The WWF and British Antarctic Survey are hoping to track the number of Atlantic and Laptev walruses over five years to find out just how much climate change may be affecting the population, and they're hoping for the public's help. Those who participate in the Walrus From Space project will be tasked with one simple objective: spotting walruses from space.
Satellites will routinely capture photos across Russia, Greenland, Norway and Canada over five years and those photos will then be made available to walrus detectives, who can use their computer to search the high resolution pics for walruses. The public's detective work will be aiding researchers, as well as Artic Indigenous communities and other locals who are working toward the same goal, the WWF said.
All it takes to be a walrus detective is to watch a tutorial online and then take a test that gauges your "walrus identifying" prowess. And kids as young as 10 years old can sign up to help (with adult supervision), the WWF said. The organization hopes that half a million people will join the Walrus From Space effort.
"Walrus are an iconic species of great cultural significance to the people of the Arctic, but climate change is melting their icy home," Rod Downie, chief polar adviser at WWF, said in a statement emailed to NPR. "It's easy to feel powerless in the face of the climate and nature emergency, but this project enables individuals to take action to understand a species threatened by the climate crisis, and to help to safeguard their future."
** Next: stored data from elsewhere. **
-- ==== Sys2Proof/Machine/Regs.lean ====
section
/-! DEFINITION. Machine/Regs.lean: the places of the register fields the meanings name, from the tables of spec/02 to
spec/20: page number, offset (or offset and stride), lowest bit and width. -/

namespace Sys2Proof.Machine

/-- A field of a register: the register's key (page × 4096 + offset, plus 100000h × (index + 1) for a register that a
SEL register selects), its lowest bit and its width. -/
structure Fld where
  key : Nat
  lo : Nat
  w : Nat
deriving DecidableEq, Repr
Climate change has placed the walrus population in harm's way. The Arctic, where these walruses live, is heating up at nearly three times the rate of the rest of the planet, according to the British Antarctic Survey. (As recently as 2014, it was only warming twice as fast.)
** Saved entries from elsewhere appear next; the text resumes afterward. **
/-- Class of an assigned page (spec/03 R56 Table 1). -/
def classOf (page : Nat) : PageClass :=
  if page == 0 || page == 4 || page == 5 || page == 6 then .hr
  else if page == 3 then .h
  else if page == 0x5C then .s
  else .e

/-- The Erg cores that IRQ_ROUTEp names; a mask of 0 acts as 0001b (spec/18 R467). -/
def Blk.irqCores (b : Blk) (page : Nat) : Nat := let m := b.get (CORE.IRQ_ROUTE_CORE_MASK page); if m == 0 then 1 else m

/-- The interrupt level at an Erg core: the output of some class E page whose route names the core (spec/03 R71, spec/18 R467). -/
def Blk.ergIrq (b : Blk) (core : Nat) : Bool :=
  assignedPages.any (fun p => classOf p == .e && b.powered p && b.irqOut p && bitAt (b.irqCores p) core)

/-- The interrupt level at Hamada: the output of some page of class HR, H or S (spec/03 R71). -/
def Blk.hamadaIrq (b : Blk) : Bool := assignedPages.any (fun p => classOf p != .e && b.powered p && b.irqOut p)

/-- PHASE code of MAINTENANCE (spec/18 R454 Table 5). -/
def Blk.inMaintenance (b : Blk) : Bool := b.get SYS.BOOT_STATUS_PHASE == 4

/-- The class lets the agent make the access (spec/03 R57, R74, R78, R79). -/
def Blk.classAllows (b : Blk) (a : Agent) (page off : Nat) (write : Bool) : Bool :=
  let erg : Bool :=
    match classOf page with
    | .e => true
    | .hr => !write
    | .h => false
    | .s => !write || (0x040 ≤ off && off ≤ 0x7FF)
  match a with
  | .hamada => true
  | .safetyScan => !write
  | .hostPath => erg && (!write || (classOf page == .e && off != 0x030 && b.flag CLIENT.CL_CTRL_HOSTREG_EN && !b.inMaintenance))
  | _ => erg && !(write && off == 0x030)

/-- LOCK lets the agent make the write (spec/03 R74). -/
def Blk.lockAllows (b : Blk) (a : Agent) (page off v : Nat) : Bool :=
  a == .hamada ||
    (!(b.flag (hLockCfg page) && (0x040 ≤ off || (off == 0x010 && bitAt v 1))) &&
     !(b.flag (hLockHdr page) && (off == 0x010 || off == 0x020 || off == 0x034 || off == 0x03C)))

/-- Common cause codes (spec/03 R73 Table 5). -/
def causeUnmapped : Nat := 0xF0
def causePriv : Nat := 0xF1
def causeLocked : Nat := 0xF2
def causeWidth : Nat := 0xF3
def causePower : Nat := 0xF4
def causeBusy : Nat := 0xF5
def causeCrc : Nat := 0xF6

/-- The fault of an access, 0 when it is none: the checks in the order of notes/assumptions/12 (spec/03 R54 to R59, R62,
R74). `word` is false for a byte, halfword, unaligned or burst access. -/
def Blk.accessCause (b : Blk) (a : Agent) (page off : Nat) (word write : Bool) (v : Nat) : Nat :=
  if (domainOf page).isNone then causeUnmapped
  else if !b.powered page then causePower
  else if !word || off % 4 != 0 then causeWidth
  else if !b.classAllows a page off write then causePriv
  else if write && !b.lockAllows a page off v then causeLocked
  else if 0x040 ≤ off && b.flag (hResetting page) then causeBusy
  else 0

/-- Capture of a faulting access (spec/03 R54, R58, R59, R72): in the page, or for UNMAPPED and POWER in SYS, which counts
it and holds the first in XCAP (spec/18 R472). With SYS off nothing records it
(notes/assumptions/17). -/
def Blk.accessFault (b : Blk) (a : Agent) (page off cause : Nat) : Blk :=
  if cause == causeUnmapped || cause == causePower then
    if b.powered Page.SYS then
      let b := (b.bumpSat (hErrCount Page.SYS)).raise (hIrqErr Page.SYS)
      if b.get SYS.XCAP0_CAUSE != 0 then b
      else
        let c := b.now
        let b := ((b.set SYS.XCAP0_CAUSE cause).set SYS.XCAP0_AGENT (agentCode a)).set SYS.XCAP0_PAGE page
        ((b.set SYS.XCAP0_OFFSET off).set SYS.XCAP1_L c.l).set SYS.XCAP1_F c.f.toNat
    else b
  else (b.capture page cause (agentCode a) off).logPage page cause

/-- A guarded write: a fault has no effect but its capture (spec/03 R58); else `f` takes effect. The agent's answer goes
out either way. -/
def Blk.guarded (b : Blk) (a : Agent) (page off : Nat) (word : Bool) (v : Nat) (f : Blk → Blk) : Blk :=
  let cause := b.accessCause a page off word true v
  let b := if cause == 0 then f b else b.accessFault a page off cause
  b.emit (.access a page off true cause 0)

/-! ### Plain stores and shadow copies -/

/-- Copies that no register names. -/
def noShadow : Nat → Option Shadow := dflt none

/-- The pending copy of a register. -/
def Blk.copyOf (b : Blk) (key : Nat) : Option Shadow := Tbl.get noShadow b.shadow key

/-- A word after a write under a row's masks: RW bits take the value, W1C bits clear where 1 is written (spec/00 R14). -/
def maskedWrite (r : RegRow) (old v : Word) : Word :=
  let rw := BitVec.ofNat 32 r.rw
  let clr := BitVec.ofNat 32 r.w1c &&& v
  ((old &&& ~~~rw) ||| (v &&& rw)) &&& ~~~clr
One factor to blame is melting snow that disturbs an essential cycle: typically, the sun's light reflects off of the snow, sending that heat back into space and keeping the ground cool, but when the snow and ice melts instead, revealing the ground underneath, that reflecting doesn't happen and the ground begins to instead absorb the heat from the sun, NPR previously reported.
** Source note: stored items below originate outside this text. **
/-- A port's access ends with a cause: the requesting tile records it and, for a port of a group, halts (spec/07 R159, R165,
R172). A poisoned activation line, which the weight port does not read, loses its frame as such (R168). POISON was logged where the line lies; a neighbour fault sets NEIGHBOUR_FAULT. -/
def Blk.portFault (b : Blk) (t req cause slot : Nat) : Blk :=
  let b := b.tileError t cause req slot
  let b := if cause == tcPoison then b.raise (TILE.IRQ_RAW_POISON t) else b
  let b := if cause == tcNoNeighbour || cause == tcMappedOut || cause == causePower then
      b.raise (TILE.IRQ_RAW_NEIGHBOUR_FAULT t) else b
  let b := b.emit (.spm t req cause [])
  let b := b.when (cause == tcPoison && 1 ≤ req && req ≤ 3 && b.tstate t == tsRun) (fun b => b.failTile t (gapPoison, 0))
  if req ≤ 3 then b.haltGroup t cause else b

/-! ### Accesses -/

/-- The access made: line, data, after action (spec/07 R153, R165, R166). -/
def Blk.doAccess (b : Blk) (a : SpmAccess) (t addr : Nat) : Blk :=
  let slot := addr / 256
  let req := arrivalReq a.tile t a.req
  match a.data with
  | none =>
    let (c, bs, b) := b.spmRead t addr a.size req
    if c == 0 then
      let b := b.emit (.spm a.tile a.req 0 bs)
      if a.after == .setEmpty then b.setTag t slot false else b
    else b.portFault a.tile a.req tcPoison slot
  | some bs =>
    let (cause, b) := b.spmWrite t addr (bs.take a.size) req
    if cause == 0 then
      let b := if a.req == 2 then b.canaryBytes a.tile (bs.take a.size) else b
      let b := b.emit (.spm a.tile a.req 0 [])
      if a.after == .setFull then b.setTag t slot true else b
    else b.portFault a.tile a.req cause slot

/-- An access of a tile's port waits, at some tile (spec/07 R152). -/
def Blk.portWaits (b : Blk) (t port : Nat) : Bool :=
  b.tiles.any (fun x => x.waits.any (fun w => w.src == t && w.port == port && w.req ≤ 7))

/-- An earlier access of the same port still waits or is held back (spec/07 R152). -/
def Blk.portBusy (b : Blk) (t port : Nat) : Bool := b.portWaits t port || (b.tile t).held.any (fun a => a.req == port)

/-- A wait added at a tile. -/
def Blk.addWait (b : Blk) (t : Nat) (w : Wait) : Blk :=
  b.setTile t { b.tile t with waits := (b.tile t).waits ++ [w] }

/-- An access at the head of its port: its target, its shape, its tag, then it waits or is made (spec/07 R148 to R153). -/
def Blk.issue (b : Blk) (a : SpmAccess) : Blk :=
  let (cause, t, addr) := b.spmTarget a.tile a.addr
  let slot := addr / 256
  if cause != 0 then b.portFault a.tile a.req cause slot
  else if !spmShape addr a.size then b.portFault a.tile a.req tcAlign slot
  else
    let b := if a.check == .none then b else b.tagVote t slot
    if b.inInit t addr || !b.tagMet t slot a then
      b.addWait t ⟨a.tile, a.req, arrivalReq a.tile t a.req, slot, waitKindOf a, b.ep.line, false, some a⟩
    else b.doAccess a t addr

/-- Accesses of a port held back are issued in order, as far as the first that waits (spec/07 R152). -/
def Blk.issueHeld : Nat → Blk → Nat → Nat → Blk
  | 0, b, _, _ => b
  | fuel + 1, b, t, port =>
    if b.portWaits t port then b
    else match (b.tile t).held.find? (fun a => a.req == port) with
      | none => b
      | some a => Blk.issueHeld fuel ((b.setTile t { b.tile t with held := (b.tile t).held.erase a }).issue a) t port

/-- What a port of a tile holds back goes on. -/
def Blk.portGoesOn (b : Blk) (t port : Nat) : Blk := Blk.issueHeld (b.tile t).held.length b t port

/-- SPM_ACCESS (spec/07 R148 to R153): a port of a running group makes an access, behind the earlier ones of the port. -/
def Blk.spmAccess (b : Blk) (a : SpmAccess) : Blk :=
  if !(a.tile < 16 && b.active (tilePage a.tile) && b.tstate a.tile == tsRun) then b
  else if b.portBusy a.tile a.req then b.setTile a.tile { b.tile a.tile with held := (b.tile a.tile).held ++ [a] }
  else b.issue a

/-- The local address of a waiting access. -/
def waitAddr (b : Blk) (a : SpmAccess) : Nat := (b.spmTarget a.tile a.addr).2.2

/-- A waiting access goes on when its group still runs; what its port held back follows (spec/07 R152, R156). -/
def Blk.waitGoesOn (b : Blk) (t : Nat) (a : SpmAccess) : Blk :=
  if b.tstate a.tile == tsRun then (b.doAccess a t (waitAddr b a)).portGoesOn a.tile a.req
  else b.emit (.spm a.tile a.req tcGroupHalted [])

/-- The waiting accesses that a release of a slot lets go on. -/
def Blk.releasable (b : Blk) (t slot : Nat) : List Wait :=
  (b.tile t).waits.filter (fun w => w.slot == slot && w.met && w.access.isSome)

/-- TAG_WAIT_RELEASE (spec/07 R156): the accesses waiting on a slot whose condition has become true go on together; a wait of a
unit stays met until the unit tries again. -/
def Blk.releaseWaits (b : Blk) (t slot : Nat) : Blk :=
  let b := b.markMet t
  let go := b.releasable t slot
  let b := b.setTile t { b.tile t with waits := (b.tile t).waits.filter (fun w => !go.contains w) }
  (go.filterMap (fun w => w.access)).foldl (fun b a => b.waitGoesOn t a) b

/-- TAG_ONLY_OP (spec/07 R153, R155): SET_FULL or SET_EMPTY with no data; a mapped-out tile is out of reach (R172). -/
def Blk.tagOnly (b : Blk) (tile slot : Nat) (full : Bool) : Blk :=
  if tile < 16 && slot < 12288 && b.active (tilePage tile) && b.tstate tile != tsMappedOut then b.setTag tile slot full
  else b

/-! ### The stall watchdog -/

/-- STALL.LIMIT in line periods; 0 acts as 1 (spec/07 R158, R174). -/
def Blk.stallLimit (b : Blk) (t : Nat) : Nat := max 1 (b.get (TILE.STALL_LIMIT t))

/-- A wait has reached the watchdog limit and its condition has not become true (spec/07 R156, R158). -/
def Blk.waitExpired (b : Blk) (t : Nat) (w : Wait) : Bool :=
  decide (b.stallLimit t ≤ b.linesSince w.since) && !w.met && !b.waitCond t w

/-- The target tile captures an expired wait (spec/07 R159, R160). -/
def Blk.captureTimeout (b : Blk) (t req slot : Nat) (isWrite : Bool) : Blk :=
  let b := b.raise (TILE.IRQ_RAW_TAG_TIMEOUT t)
  let b :=
    if b.flag (TILE.TT_INFO_VALID t) then b.raise (TILE.TT_INFO_OVERFLOW t)
    else
      let b := ((b.set (TILE.TT_INFO_SLOT t) slot).set (TILE.TT_INFO_REQUESTER t) req).set (TILE.TT_INFO_KIND t) (bitNat isWrite)
      let c := coordNat b.now
      ((b.raise (TILE.TT_INFO_VALID t)).set (TILE.TT_COORD_LO t) c).set (TILE.TT_COORD_HI t) (c / 2 ^ 32)
  b.tileError t tcTimeout req slot

/-- The waits at a tile that expire next: the oldest, in ascending requester code (spec/07 R160). Waits begun in one line period
expire together (notes/assumptions/92). -/
def Blk.expiredWaits (b : Blk) (t : Nat) : List Wait :=
  let late := (b.tile t).waits.filter (fun w => b.waitExpired t w)
  let age := late.foldl (fun n w => max n (b.linesSince w.since)) 0
  let batch := late.filter (fun w => b.linesSince w.since == age)
  (List.range 16).flatMap (fun r => batch.filter (fun w => w.req == r))

/-- A wait taken off its tile. -/
def Blk.dropWait (b : Blk) (t : Nat) (w : Wait) : Blk :=
  b.setTile t { b.tile t with waits := (b.tile t).waits.erase w }

/-- The wait of a unit at a slot, when there is none yet, begins (spec/07 R158): `port` is the requester code where the unit is,
`req` the one at this tile. -/
def Blk.unitWait (b : Blk) (t src port req slot : Nat) (kind : WaitKind) : Blk :=
  if (b.tile t).waits.any (fun w => w.src == src && w.port == port && w.access.isNone && w.slot == slot) then b
  else b.addWait t ⟨src, port, req, slot, kind, b.ep.line, false, none⟩

/-- A wait of a unit at a slot has been met (spec/07 R156). -/
def Blk.unitGranted (b : Blk) (t src port slot : Nat) : Bool :=
  (b.tile t).waits.any (fun w => w.src == src && w.port == port && w.access.isNone && w.slot == slot && w.met)

/-- The waits of a unit at a tile end. -/
def Blk.clearUnitWaits (b : Blk) (t src port : Nat) : Blk :=
  b.setTile t { b.tile t with
    waits := (b.tile t).waits.filter (fun w => !(w.src == src && w.port == port && w.access.isNone)) }

/-! ### Granules and scrubbing -/

/-- GRANULE_INIT_DONE (spec/07 R163): the granule is ready; the accesses that waited on it alone go on. -/
def Blk.initDone (b : Blk) (t g : Nat) : Blk :=
  let b := b.finishInit t g
  let slots := ((b.tile t).waits.filter (fun w => w.met && w.access.isSome && w.slot / 256 == g)).map (fun w => w.slot)
  b.each slots.eraseDups (fun b s => b.releaseWaits t s)

/-- A write of an attribute word (spec/07 R162, R163): a changed granule is re-initialised; 2 and 3 are refused, the granule
keeps its attribute. `j` names ATTRt_j. -/
def Blk.writeAttr (b : Blk) (t j v : Nat) : Blk :=
  let key := 0x30100 + 0x10 * t + 4 * j
  let old := (b.word key).toNat
  let b := b.markChanged Page.SPM
  b.each (List.range 16) (fun b i =>
    let new := bitsAt v (2 * i) 2
    if new == bitsAt old (2 * i) 2 then b
    else if 2 ≤ new then (b.raise SPM.IRQ_RAW_ATTR_BAD).captureOwnFree Page.SPM 0x03
    else
      let b := b.setWord key (BitVec.ofNat 32 (putBits (b.word key).toNat (2 * i) 2 new))
      if b.powered (tilePage t) then b.startInit t (16 * j + i) else b)

/-- The scrubber at one line (spec/07 R167 Table 7). -/
def Blk.scrubLine (b : Blk) (t line : Nat) : Blk :=
  if b.isPoisoned t line || b.inInit t (line * 32) then b
  else
    let (e, b) := b.lineFound t line
    if e == 0 then b
    else if e == 1 then b.correctLine t line
    else
      let b := b.tagVote t (line / 8)
      if b.attr t (line / 2048) == 0 && !b.isFull t (line / 8) then
        let b := ((b.spmPut t (line * 32) (List.replicate 32 0)).setFlips t line []).bumpSat (SPM.UE_EMPTY t)
        (b.raise SPM.IRQ_RAW_UE_EMPTY).captureOwnFree Page.SPM 0x02
      else b.poisonLine t line 12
Every decade, around 13% of summer sea ice melts, according to the WWF. With that ice melting, walrus' lives have been made increasingly difficult. Instead of being able to rest on the sea ice (where they also typically give birth to their young), they have to do so on land, which means a longer journey for food and restricted travel overall, the WWF says. Their food itself is also affected, because climate change has made it harder for the marine life they eat, like sea snails, to survive.